Probing electron-phonon interactions in the charge-photon dynamics of cavity-coupled double quantum dots

TL;DR

This paper investigates how electron-phonon interactions influence the charge-photon dynamics in cavity-coupled double quantum dots, revealing their impact on photoemission, gain, and cavity frequency shifts across different material systems.

Contribution

It provides a theoretical comparison with experimental data and highlights the significance of phonon sidebands and photoemission processes in these quantum dot systems.

Findings

Quantitative agreement with experiments when phonon effects are included

Phonon sidebands significantly affect charge-photon interactions

Cavity frequency renormalization enables spectroscopic probing of electron-phonon coupling

Abstract

Electron-phonon coupling is known to play an important role in the charge dynamics of semiconductor quantum dots.
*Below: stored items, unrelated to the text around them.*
-- ==== Sys2Proof/Machine/State.lean ====
section
/-!
DEFINITION. The state of the machine as plain data, the reasons a step can stop, and the state right after reset.
A field that the spec names carries its rule; a field of the model's own says so.
-/

namespace Sys2Proof.Machine

/-- A signature: the granules it holds, by physical address, or every granule when it is saturated (R213). -/
structure Sig where
  sat : Bool
  grs : List Nat
  deriving DecidableEq, Repr

/-- Bytes and the seals of their granules: a byte list by address, and a seal list by address ÷ 8 (R42). -/
structure Mem where
  bytes : List Host.Cell
  seals : List Host.Cell
  deriving DecidableEq, Repr

/-- A register named in a pending record: class 1 g, 2 v, 3 k (R367). -/
inductive RegId where
  | g (n : Nat)
  | v (n : Nat)
  | k (n : Nat)
  deriving DecidableEq, Repr

/-- A fixed-latency result short of its distance: the register, the value and seals it held before, the distance left (R57). -/
structure Pend where
  reg : RegId
  old : Vec
  seals : VSeals
  left : Nat
  awaits : Option Nat
  deriving DecidableEq, Repr

/-- A variable-latency result that is not yet written: its number, its register, the value and seals when they are
known at issue (none while a reply is awaited), and whether a younger fixed-latency result of the register has issued since (R55, R56). -/
structure VarRes where
  id : Nat
  reg : RegId
  res : Option (Vec × VSeals)
  shadowed : Bool
  deriving DecidableEq, Repr

/-- One entry of the loop stack (R69). -/
structure LoopEntry where
  start : Word
  fin : Word
  count : BitVec 32
  depth : Int
  deriving DecidableEq, Repr

/-- The firing that a context holds (R176, R180, R198, R202). -/
structure Firing where
  actor : Nat
  mb : Nat
  slots : List Nat
  join : Bool
  header : BitVec 128
  weight : Nat
  accepted : Nat
  sig : Option Sig
  forwarded : Bool
  entry : Nat
  away : Nat
  awaySince : Option Nat
  deriving DecidableEq, Repr

/-- The data registers of a context, with their seals; an unlisted register holds zero with seal 0x00 (R42). -/
structure Regs where
  g : Tab Word
  gs : Tab Byte
  v : Tab Vec
  vs : Tab VSeals
  k : Tab Mask
  deriving DecidableEq, Repr

/-- The trap registers and scratch registers of a context (R346, R349). -/
structure TrapRegs where
  pl : Bool
  ppl : Bool
  tact : Bool
  tcode : BitVec 9
  tpc : Word
  tinfo0 : Word
  tinfo1 : Word
  ssx0 : Word
  ssx1 : Word
  ssx2 : Word
  ssx3 : Word
  actsel : BitVec 4
  deriving DecidableEq, Repr

/-- The wait of a BARVW or WAITW that a trap has interrupted: the instruction's address, and what the context kept of it (R229, R232). -/
structure Held where
  pc : Word
  barv : Option Nat
  waitw : Option Nat
  deriving DecidableEq, Repr

/-- A handler context (R8, R176, R345).  Of a load or store that waits at its issue, loadG holds the grants that its core's streams then had
(R86), and swapWait says that its wait on a line under page swap is counted (R375); swait is the slot on which a waiting SWAITF waits (R146). -/
structure Ctx where
  regs : Regs
  fpx : BitVec 6
  pc : Word
  prevPc : Word
  loops : List LoopEntry
  rstack : List Word
  rspTop : BitVec 16
  bbData : BitVec 128
  bbPos : BitVec 7
  pend : List Pend
  varp : List VarRes
  rs : Sig
  bp : Bool
  trap : TrapRegs
  firing : Option Firing
  mbTrap : Bool
  halted : Bool
  dead : Bool
  barvSent : Option Nat
  waitw : Option Nat
  heldWait : Option Held
  lost : List Nat
  loadG : Option (List Nat)
  swapWait : Bool
  swait : Option Nat
  deriving DecidableEq, Repr

/-- What a reply tag is bound to (R203). -/
inductive Binding where
  | range (addr limit : Nat)
  | mailbox (mb : Nat)
  deriving DecidableEq, Repr

/-- A reply tag (R96, R203, R204): allocated, its binding, a request outstanding, taken by a FREQ, the sent length once its reply
landed in an LM range with the signature that it carried, and a FREQ reply that arrived before the tag was bound. -/
structure Tag where
  used : Bool
  bind : Option Binding
  out : Bool
  far : Bool
  landed : Option Nat
  sig : Option Sig
  early : Option (List (Word × Byte))
  deriving DecidableEq, Repr

/-- The state of a slot of a landing ring (R173, R175); joined is a slot after the first of a multi-part message (R307). -/
inductive SlotState where
  | free
  | landing
  | ready
  | joined
  | firing
  deriving DecidableEq, Repr

/-- A slot of a landing ring: the model keeps its own copy of the header and what the header does not show (R169, R175).
src is the actor that sent it (R177), ord marks an ordinary message (R186), claim the tag whose reservation the slot uses, tiles the SENDT tiles
awaited, span the slots of a multi-part message (R307), raised that AGE has raised its priority (R179); held is the payload of a message that
awaits tiles, which lands when the last tile has (R175, R196). -/
structure Slot where
  st : SlotState
  src : BitVec 32
  header : BitVec 128
  weight : Nat
  accepted : Nat
  seqNo : Nat
  ord : Bool
  claim : Option Nat
  tiles : Nat
  span : Nat
  raised : Bool
  sig : Option Sig
  held : List (Word × Byte)
  deriving DecidableEq, Repr

/-- An armed join (R192, R193, R206): operation, count, accumulator, ranks accepted, contributions landed, combined, largest
length, weights, flags of the combining lane, times of the first and of the last contribution, tiles of combined contributions that are
still awaited (R196), whether its firing runs. -/
structure Join where
  op : Nat
  count : Nat
  acc : Nat
  ranks : List Nat
  landed : Nat
  combined : Nat
  maxLen : Nat
  weight : Nat
  flags : BitVec 6
  first : Nat
  last : Nat
  tiles : Nat
  seqNo : Nat
  sig : Option Sig
  running : Bool
  deriving DecidableEq, Repr

/-- A mailbox (R171, R181): configuration word, ring base, slots, waiting list of sender cores, slots held for signalled
cores as (slot, core, time the hold ends), and the join when one is armed. -/
structure Mailbox where
  cfg : Word
  base : Nat
  slots : Tab Slot
  waiting : List Nat
  holds : List (Nat × Nat × Nat)
  join : Option Join
  deriving DecidableEq, Repr

/-- The state of a ridge tag at a member (R227). -/
inductive TagState where
  | idle
  | arrived
  | released
  deriving DecidableEq, Repr

/-- A TLR entry: the record's 128 bytes, byte 0 in bits 7:0, its generation, and whether it is in use (R322). -/
structure Tlr where
  record : Vec
  gen : BitVec 12
  used : Bool
  deriving DecidableEq, Repr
Here we explore its role in the combined charge-photon dynamics of cavity-coupled double quantum dots. Previous work on these systems has shown that strong electron-phonon coupling leads to a large contribution to photoemission and gain from phonon-assisted emission and absorption processes. We compare the effects of this phonon sideband in three commonly investigated gate-defined quantum dot material systems: InAs nanowires and GaAs and Si two-dimensional electron gases (2DEGs). We compare our theory with existing experimental data from cavity-coupled InAs nanowire and GaAs 2DEG double quantum dots and find quantitative agreement only when the phonon sideband and photoemission processes during lead tunneling are taken into account. Finally we show that the phonon sideband also leads to a sizable renormalization of the cavity frequency, which allows for direct spectroscopic probes of the electron-phonon coupling in these systems.